Это был пик нашего единения. Два Сереги женились одновременно на двух драматургессах и сценаристках. Для обеих пар началась новая жизнь.
Было радостно и тревожно. Мы гуляли по знаменитому поселку, посетили нашего соседа Сергея Владимировича Образцова, великого кукольника и друга отца Сережи Симона Давыдовича, с которым мы с Аней дружили.
Некоторое время Сережа и Алла жили в нашей московской квартире еще до своего отъезда в Киев. С нами связи они никогда не прерывали.

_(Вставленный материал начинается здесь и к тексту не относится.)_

theorem wit_MailboxesMoveWideValues :
    wideAt 0 (match Wide.tmTaTime.layouts with | l :: _ => l.base | [] => 0) = some (.tmTaTime, 0, 0) ∧
    wideAt 3 1 = none ∧ (wMail 3 1 0 []).dev.fld .wmbSel_selector 3 = 1 := by decide +kernel

theorem wit_ChannelsMoveData :
    up.hostUp = true ∧ (wCh 0 {} []).dev.inSafe .dmChCtl 0 15 = false ∧ (wCh 0 {} []).dev.chRuns 15 = false ∧
    (wCh 2 { desc := wDesc } []).dev.chRuns 15 = true ∧ (wCh 1 {} []).dev.chState 15 = 1 ∧
    (wCh 2 { desc := wDesc } []).dev.chState 15 = 2 ∧ dmBad (readChan (wChanB wDesc)) = false ∧
    dmBad (readChan (wChanB { wDesc with tail := 1 })) = true ∧ ((wCh 1 {} []).dev.chan 15).fail = none ∧
    DmChan.reads { desc := wDesc } = true ∧ dmSrcDev wDesc = false ∧ dmDstDev wDesc = false ∧
    DmChan.reads { desc := wDesc, read := 2, buf := [[1, 2, 3, 4, 5, 6, 7, 8]] } = false ∧ 1 < dmTotal wDesc ∧
    dmTotal wDesc ≤ 1 + 1 ∧ dmSize wDesc = 8 ∧
    (wCh 2 { desc := wDesc, fail := some wFail } [(⟨.dmChCtl_retryLimit, 0, 15, 0⟩, 2)]).dev.cfg .dmChCtl_retryLimit 0 15 = 2 ∧
    (wCh 2 { desc := wDesc } []).dev.cfg .dmChCtl_retryLimit 0 15 = 0 ∧ wFail.waiting = true := by decide +kernel

theorem wit_RingsMoveFrames :
    (wRings [] [wItem]).dev.ringsRun = true ∧ (wRings [] []).dev.txClass = some 7 ∧
    (wRings [] [wItem]).dev.dma.rxq = [wItem] ∧ (wRings [] []).dev.cfg .dmRxCtl_enable 0 = 1 ∧
    (wRings [] []).dev.cd .dmRxPtr_head % (wRings [] []).dev.rxRing ≠ (wRings [] []).dev.cd .dmRxPtr_tail % (wRings [] []).dev.rxRing ∧
    up.inSafe .dmRxCtl 0 = false ∧ up.inSafe .dmTxCtl 0 7 = false ∧ up.inSafe .dmTxPtr 0 7 = false ∧
    up.inSafe .dmRxPtr 0 = false ∧ (readTx (wTxB 60 3 0)).clean = true ∧ (readTx (wTxB 60 3 0)).len = 60 ∧
    (readTx (wTxB 60 4 0)).clean = false := by decide +kernel

theorem wit_RecordsAreKeptAndDelivered :
    up.inSafe .obSnapCtl 4 = false ∧ up.liveDie 3 = true ∧ up.portExists 127 = true ∧
    (wWindow 6000000 1000).dev.bwPassed 127 1000 = true ∧ (wWindow 5999999 1000).dev.bwPassed 127 1000 = false ∧
    (aget (wWindow 5999999 1000).dev.obs.bwOld 127).getD 1000 = 1000 ∧
    (wRecs 4 { recs := [wEv 7] } []).dev.delivers = true ∧ (wRecs 4 { recs := [wEv 7] } []).dev.hostRingFull = false ∧
    (wRecs 4 { recs := [wEv 7] } []).dev.nextRecord = some (4, wEv 7, false) ∧
    (wRecs 4 { recs := [wEv 7] } [(⟨.obDRptr_rptr, 0, 0, 0⟩, 1)]).dev.hostRingFull = true ∧
    (wRecs 4 {} []).dev.cfg .obDCtl_enable 0 = 1 ∧ up.inSafe .obDRptr 0 = false ∧
    wCo.last / 1000000000 ≠ (wRecs 1 { summ := [wCo] } []).dev.now 1 / 1000000000 ∧
    ((wRecs 1 { summ := [wCo] } []).dev.ring 1).summ = [wCo] ∧ ((wRecs 1 { summ := [wCo] } []).dev.ring 1).recs = [] ∧
    500 ≤ (wRecs 1 { summ := [wCo] } []).dev.bucket (.emission 1) ∧ ((wInc 3).dev.ring 3).incident = true ∧
    ((wInc 3).dev.ring 3).recs.length * 4 < 8192 ∧ (wInc 3).dev.railOn 3 = true ∧
    (wInc 3).dev.fateOf 3 0x1103 = .emitted ∧ (wInc 3).dev.fld .obIncCtl_fillTrigger (ringWin 3) * 8192 > 204900 ∧
    (wInc 3).dev.winPowered (ringWin 3) = true ∧ up.hostUp = true := by decide +kernel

Но с отцом была размолвка. Симон ловил от нас любые черточки жизни сына, взявшего тогда вместо отцовской фамилию матери — Донцов.
Этот глубоко личный сюжет их разрыва, свою самую болевую точку, Сережа, верный девизу «Всё через себя», не колеблясь, вложил в свои работы в БДТ — от «Отца» Стриндберга до «Учителя».
Дрейден-старший был болен. Большими буквами он накарябал мне открытку, когда я был на гастролях с Театром Моссовета. «Уговорите Сережу приехать ко мне, пока я могу его еще разглядеть. Я слепну».
Тогда я написал Сереже письмо, попросив еще одного нашего Сережу, Юрского, добавить несколько строк от себя. Нам очень хотелось, чтоб эта встреча произошла.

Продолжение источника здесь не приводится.